How to get a credible story plot and avoid the dumb ones

One of the challenges of NaNoWriMo – or, indeed, of writing any novel – is plotting out a credible story.

Wright_Books2Unless you’re writing comedy – and trust me, comedy is one of the hardest genres to do – it’s far too easy to end up with something that’s too melodramatic, too absurd or just plain dumb.

One of the best examples I’ve ever read where a plot has been made deliberately absurd is Robert A Heinlein’s last ‘juvenile’ novel, Have Spacesuit – Will Travel of 1958. This was a brilliant riff on the sci-fi movies of the day – including what, on the face of it, seemed to be a monolithically stupid plot featuring bug-eyed monsters out to conquer Earth, space-cops from Vega and a panorama of other silliness. But it worked –  and worked well. Heinlein was a genius: he took all the tropes, turned them on their heads – and came up with storytelling gold.

James Blish did something similar in Welcome to Mars, in which teen genius Dolph Haertel invents antigravity, builds a spaceship out of a packing crate, and flies to Mars – hotly pursued by his girlfriend, who’s in her own packing-case spaceship. Dumb squared? Sounds it. But it wasn’t. It was a brilliant survival story.

Both books worked. Why? Mainly because although the subject matter of both plots was silly, both authors knew exactly what they were doing; they were top writers at the top of their games.  They had the right plot elements in the right places, the stories were properly paced, and the books did everything book plots need to do.

But the other issue was that plot is only one element of a good story. The others are character – and especially dialogue – and credibility of setting. Both are devices for suspending disbelief – and, if disbelief is properly suspended, even deliberately dumb plots become, well, good.

That doesn’t mean authors have license to create any old rubbish, of course. A deliberately dumb plot is not the same as a plot that’s dumb because the author either doesn’t know what they’re doing – or has gone too far with a gimmick. I remember reading one of the licensed Niven/Kzin stories. I forget the author, however the plot had been directly lifted from Casablanca (1943). And it showed. I guess the author thought of it as homage, but to me it destroyed the suspension of disbelief in a flash – killed it stone dead.

I mean, of all the stories and all the books in the world, that plot had to walk into this one.

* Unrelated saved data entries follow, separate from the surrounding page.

-- ==== Sys2Proof/Machine/Trust.lean ====
section
/-! DEFINITION. Keys, ownership lifecycle, attestation, debug unlock (R43 to R52, R449). -/
namespace Sys2Proof.Machine

/-- LIFECYCLE (DOM_LIFE). -/
def lifeCode : Lifecycle → Nat
  | .unowned => 1
  | .owned => 2
  | .rma => 3
  | .retired => 4

def State.setOtp (s : State) (t : Otp) : State := { s with belay := { s.belay with otp := t } }
/-- Index of the owner slot in use: the one enrolled and not revoked. -/
def State.ownerSlot (s : State) : Nat := (s.belay.otp.slots.toList.findIdx? (fun o => o.used && !o.revoked)).getD 0
/-- SLOTS_FREE. -/
def State.slotsFree (s : State) : Nat := (s.belay.otp.slots.toList.filter (fun o => !o.used)).length
/-- The OWK exists: OWNED, and debug is locked (section Hierarchy, R51). -/
def State.hasOwk (s : State) : Bool := s.belay.otp.life == .owned && !s.belay.debugUnlocked

/-! ### Keys (R43 to R46) -/

/-- A KEY_OP record and the completion of a key command (R446). -/
def State.keyDone (s : State) (o : Op) (opcode handle : Nat) (status : Byte) : State :=
  let s := s.record (domCode o.dom) 2 true 0x05 0x01 (BitVec.ofNat 32 (opcode + 256 * handle)) (status.setWidth 32)
  s.complete o status (if status = 0 ∧ opcode ≠ 0x32 then BitVec.ofNat 32 handle else 0)

/-- Bytes of a blob of a USE (R44). -/
def blobLen (use : Nat) : Nat := if use = 2 then 48 else 32
def keyLen (use : Nat) : Nat := if use = 2 then 32 else 16

/-- Checks that KEY_GEN and KEY_LOAD share, up to the window: the status, 0 where all pass. The status while no OWK
exists is the model's (R45, R46, R51, R88; DESIGN CHOICE, log 40). -/
def State.keyCheck (s : State) (x : Desc) (o : Op) (rd : Bool) : Byte :=
  let use := dnum x 4 1
  if !reservedZero x [(4, 0, 8), fAddr] || decide (use ≠ 1 ∧ use ≠ 2) then 0x32
  else if use = 2 ∧ o.dom ≠ 0 then 0x31
  else if !s.hasOwk then 0x32
  else if !s.inWindow o.dom (daddr x).toNat (blobLen use) rd (!rd) then 0x30
  else 0

/-- The seed and index of the owner slot in use. -/
def State.ownerSeed (s : State) : BitVec 256 := ((s.belay.otp.slots.toList[s.ownerSlot]?).map (·.seed)).getD 0

/-- The wrapping key of a domain's blobs (R44). -/
def State.wrapKey (s : State) (d : Dom) : List Byte := beBytes 32 (Config.dwk s.ownerSeed s.ownerSlot d.val (s.entry d).generation).toNat

/-- KEY_GEN once fetched: the key comes from the DRBG, and its blob goes to the host (R45). -/
def State.keyGenOp (s : State) (x : Desc) (o : Op) : State :=
  let use := dnum x 4 1
  let st := s.keyCheck x o false
  if st ≠ 0 then s.keyDone o 0x30 0 st
  else match s.freeHandle o.dom with
    | none => s.keyDone o 0x30 0 0x33
    | some h =>
      let key : BitVec 256 := BitVec.ofNat 256 ((Config.drbg s.free).toNat % 2 ^ (8 * keyLen use))
      let s := s.draw.setKey h (some { dom := o.dom, sealing := use == 1, key := key })
      let gen := (s.entry o.dom).generation
      let plain := leBytes 1 use ++ leBytes 1 o.dom.val ++ leBytes 2 gen ++ [0, 0, 0, 0] ++ beBytes (keyLen use) key.toNat
      let s := s.hostWrite o.dom (daddr x).toNat (kwWrap (s.wrapKey o.dom) plain)
      s.keyDone o 0x30 h 0x00

/-- KEY_GEN. -/
def execKeyGen (d : Dom) (n : RingNo) (x : Desc) (s : State) : Result :=
  if s.ringOn d n 2 then finish (s.command d n x (fun s op => s.keyGenOp x op)) else .next s

/-- KEY_LOAD once fetched (R45, R46). -/
def State.keyLoadOp (s : State) (x : Desc) (blob : List Byte) (o : Op) : State :=
  let use := dnum x 4 1
  let st := s.keyCheck x o true
  if st ≠ 0 then s.keyDone o 0x31 0 st
  else
    let gen := (s.entry o.dom).generation
    match kwUnwrap (s.wrapKey o.dom) blob with
    | none => s.keyDone o 0x31 0 0x32
    | some p =>
      if leAt p 0 1 ≠ use ∨ leAt p 1 1 ≠ o.dom.val ∨ leAt p 2 2 ≠ gen then s.keyDone o 0x31 0 0x32
      else match s.freeHandle o.dom with
        | none => s.keyDone o 0x31 0 0x33
        | some h =>
          let s := s.setKey h (some { dom := o.dom, sealing := use == 1, key := BitVec.ofNat 256 (ofBe (slice p 8 (keyLen use))) })
          s.keyDone o 0x31 h 0x00

/-- KEY_LOAD. -/
def execKeyLoad (d : Dom) (n : RingNo) (x : Desc) (blob : List Byte) (s : State) : Result :=
  if !s.ringOn d n 2 then .next s
  else if (dnum x 4 1 = 1 ∨ dnum x 4 1 = 2) ∧ blob.length ≠ blobLen (dnum x 4 1) then .fault .dataLength
  else finish (s.command d n x (fun s op => s.keyLoadOp x blob op))

/-- KEY_ERASE once fetched (R45, R78). -/
def State.keyEraseOp (s : State) (x : Desc) (o : Op) : State :=
  let h := dnum x 4 1
  if !reservedZero x [(4, 0, 8)] then s.keyDone o 0x32 h 0x32
  else if !s.ownKey o.dom h then s.keyDone o 0x32 h 0x31
  else ((s.setKey h none).dropKeyless).keyDone o 0x32 h 0x00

The lesson is that plot is only a part of the whole story. But the plot – even if it’s knowingly dumb – still has to be done right.

More soon.

Copyright © Matthew Wright 2015


4 thoughts on “How to get a credible story plot and avoid the dumb ones

  1. I think the key is confidence and intent. Guardians of the Galaxy got away with a talking raccoon, yet Jupiter Ascending got mocked for putting Channing Tatum in wolfy makeup. James Gunn knew exactly what he wanted to pull off in GoTG. He had a clear purpose, and he knew he was achieving it well. The audience could sense that. Jupiter, on the other hand, often seemed flaily, like it wasn’t sure what tone it wanted to have. It wasn’t sure if it wanted to be goofy and fun, or serious melodrama. It didn’t know what audience it was going for. It was just very…meek. And therefore, everyone thought it was super dumb despite GOTG being way more “dumb” in plot elements.

    1. The difference between ‘intentionally cleverly dumb’ and ‘incompetently dumb’ I suspect, though I know a lot of these movies are more committee driven than we might suppose, and there is no faster way to writing mediocrity than to have many fingers in the pie (as it were).

  2. I suspect intentionally dumb plots suffer from contrivance. I’ve often been tempted to create twists and turns in things I’m writing, but always manage to stop myself because I don’t like contrivance. Would the character take this course of action? Usually no. What’s wrong with the plot if it’s forcing me to contrive some out-of-context twist? Look again and rewrite.